Yeah, I still remeber that we are in Massacusetts, but I am being optimistic about this outcome.


----------



## Kilvinsky (Jan 15, 2007)

A good friend of mine who's wife used to work with me was nearly killed working on the Tobin Bridge a couple of weeks back due to a drunk driver. After the truck he was on was hit, he came within inches of going over the side. Thankfully, when knocked unconcious, he went limp and DIDN'T fly over the rail to the Mystic below. 

We all go out and have a few beers then drive home. I thank GOD that I socialize with people who either know how to control the flow to a safe level or have a driver with them. I don't do Ch. 90 (REALLY?) but have seen a few fatals due to stupidity. I'm not perfect, and a few of you aren't either, but due to training and experience, I thank GOD (said it twice for a reason) we aren't dangerous. Too many good people are put at risk by idiots who AREN'T careful, responsible or thoughtful.

This man's family will be on my rather lengthy list when next I pray.


----------



## CJIS (Mar 12, 2005)

This year has been awful as far as incidents at road jobs and even traffic stops. I will not even call these MVAs because 9-10 of these incidents could have been avoided.

I have come close to being hit a few times this year and more than likely would have if I and others around me were not paying attention.

*TO ALL THE DRIVERS OUT THERE* When you come up to a work zone or traffic stop, *SLOW DOWN!* put down your phone, your coffee, your Big Mac; turn down the radio and pay attention!

If you are drunk *shame on you!* Not only do you risk your life but *MINE, Workers, and Civilians alike. *

Not to sound like a cold hearted bastard but If you are going to drive drunk do us all a favor and wrap car around a tree before approaching the work zone/traffic stop because *WE ALL WANT TO GO HOME!*

*End Rant*


----------



## Rock (Mar 20, 2005)

263FPD, unless I missed it....let me guess. OUI or did he have an X or A #? Prehaps both? 

SHOCKING!


----------



## 263FPD (Oct 29, 2004)

Rock said:


> 263FPD, unless I missed it....let me guess.
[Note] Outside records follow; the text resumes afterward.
-- ==== Sys2Proof/Machine/HuffCode.lean ====
section
/-! DEFINITION. Symbol encode and decode, and the block commands (spec/44_huffman_coding.md). -/

namespace Sys2Proof.Machine

/-! ## Primitives -/

/-- `Encode(s)` (spec/44_huffman_coding.md R220): the code bits of s, root-most first. -/
def encodeSymbol (t : Tree) (s : Nat) (w : Work) : Res Unit :=
  match t.path s with
  | some bits => putBits bits w
  | none => .stop .noCodeTree

/-- `Encode` for each of the symbols, in order. -/
def encodeSymbols (t : Tree) : List Nat → Work → Res Unit
  | [], w => .ok () w
  | s :: ss, w => (encodeSymbol t s w).bind fun _ w => encodeSymbols t ss w

/-- `Decode()` (spec/44_huffman_coding.md R222): the descent from a node to a leaf, one bit a step, 0 left and 1
right. -/
def decodeSymbol : Tree → Work → Res Nat
  | .leaf s, w => .ok s w
  | .node l r, w => (getBit w).bind fun b w => if b then decodeSymbol r w else decodeSymbol l w

/-- `for k in ..: MemWrite(SYM, k, Decode())`, for `count` symbols from index k (spec/44_huffman_coding.md R226). -/
def decodeInto (t : Tree) : Nat → Nat → Work → Res Unit
  | 0, _, w => .ok () w
  | count + 1, k, w =>
    (decodeSymbol t w).bind fun s w =>
      (writeSym k (BitVec.ofNat 16 s) w).bind fun _ w => decodeInto t count (k + 1) w

/-! ## Commands on one symbol -/

/-- HUF_ENC (spec/44_huffman_coding.md R221). -/
def execHufEnc (sym : Imm) (s : State) : Host.Outcome State Fault Refusal :=
  runCommand (Instr.opcode (.hufEnc sym)) (fun w =>
    if !w.st.regs.status.codeValid then .raise .notReady 0 w
    else if w.st.regs.limit.toNat ≤ sym.toNat then .raise .noCode (zextImm sym) w
    else (readLen sym.toNat w).bind fun l w =>
      if l = 0 then .raise .noCode (zextImm sym) w
      else (loadedTree w).bind fun t w => encodeSymbol t sym.toNat w) s

/-- HUF_DEC (spec/44_huffman_coding.md R223). -/
def execHufDec (s : State) : Host.Outcome State Fault Refusal :=
  runCommand (Instr.opcode .hufDec) (fun w =>
    if !w.st.regs.status.codeValid then .raise .notReady 0 w
    else (loadedTree w).bind fun t w =>
      (decodeSymbol t w).bind fun v w =>
        .ok () (w.setRegs fun r => { r with result := BitVec.ofNat 32 v })) s

/-! ## Block commands -/

/-- `FREQ[s] ← FREQ[s] + 1` for each of the symbols, in order (spec/44_huffman_coding.md R225). -/
def countSymbols : List Nat → Work → Res Unit
  | [], w => .ok () w
  | s :: ss, w =>
    (readFreq s w).bind fun f w => (writeFreq s (f + 1) w).bind fun _ w => countSymbols ss w

/-- HUF_BENC (spec/44_huffman_coding.md R225): the FT_INIT step, the counts, the HUF_BUILD step, the table, the codes
and the padding. -/
def execHufBenc (s : State) : Host.Outcome State Fault Refusal :=
  runCommand (Instr.opcode .hufBenc) (fun w =>
    let n := w.st.regs.symCnt.toNat
    if w.st.params.symSize < n then .raise .arg w.st.regs.symCnt w
    else if n = 0 then .raise .config 0 w
    else (readSyms n w).bind fun syms w =>
      let list := syms.map BitVec.toNat
      let m := maxLen list + 1
      if badLimit w.st.params m then .raise .config (BitVec.ofNat 32 m) w
      else (zeroFreqs m w).bind fun _ w =>
        (countSymbols list (w.setRegs fun r => { r with limit := BitVec.ofNat 32 m })).bind fun _ w =>
          (buildAndLoad m w).bind fun _ w =>
            (tableWrite w).bind fun _ w =>
              (loadedTree w).bind fun t w =>
                (encodeSymbols t list w).bind fun _ w => alignW w) s

/-- HUF_BDEC (spec/44_huffman_coding.md R226): the table, n symbols, and the pad bits. -/
def execHufBdec (n : Imm) (s : State) : Host.Outcome State Fault Refusal :=
  runCommand (Instr.opcode (.hufBdec n)) (fun w =>
    if w.st.params.symSize < n.toNat then .raise .arg (zextImm n) w
    else (tableRead s.regs w).bind fun _ w =>
      (loadedTree w).bind fun t w =>
        (decodeInto t n.toNat 0 w).bind fun _ w =>
          .ok () (alignR (w.setRegs fun r => { r with symCnt := zextImm n }))) s

end Sys2Proof.Machine
end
OUI or did he have an X or A #? Prehaps both?
> 
> SHOCKING!


OUI 2nd. This one was duly licensed, however. On the thread regarding this crash, I posted the exerpt from our public log and the link to the updated news story. These assholes were going to Motel 6. They were literally less then 1000 feet from it when we took them into custody.


----------



## newsnut (Jan 10, 2006)

CJIS said:


> *TO ALL THE DRIVERS OUT THERE* When you come up to a work zone or traffic stop, *SLOW DOWN!* put down your phone, your coffee, your Big Mac; turn down the radio and pay attention!
> 
> *End Rant*


I understand that you guys are all frustrated with this year's incidents and deaths (as you should be), but why does everyone on this board insist on categorizing EVERY DRIVER in with the few drunk morons out there. 95% of us out there are just trying to get from place to place and are doing our best to obey the laws. Please try to remember that only the drunk morons are drunk morons. As far as the move over law and other similar laws go, no law will protect anyone from drivers who are too impaired to remember these laws. But your anger should be directed at them - not the rest of us. Sorry to rant about your rant, but your anger seems to be misdirected.

:banghead:


----------



## m3cop (May 22, 2010)

You seem to miss the point of this thread- that anything can happen and we all need to remember how *precious life is*. We are allowed to generalize because the majority of drivers pay less atention than they should (including all of us at one time or another) due to a number of things which can lead to a very bad situation. It is not just *DRUNK MORONS* taking lives! So please remember that there are people out there, driving next to you that are simply "mentally impaired" by *stupidity *that can lead to similar ends. 
My heart goes out to the family/friends/co-workers of the victim- RIP!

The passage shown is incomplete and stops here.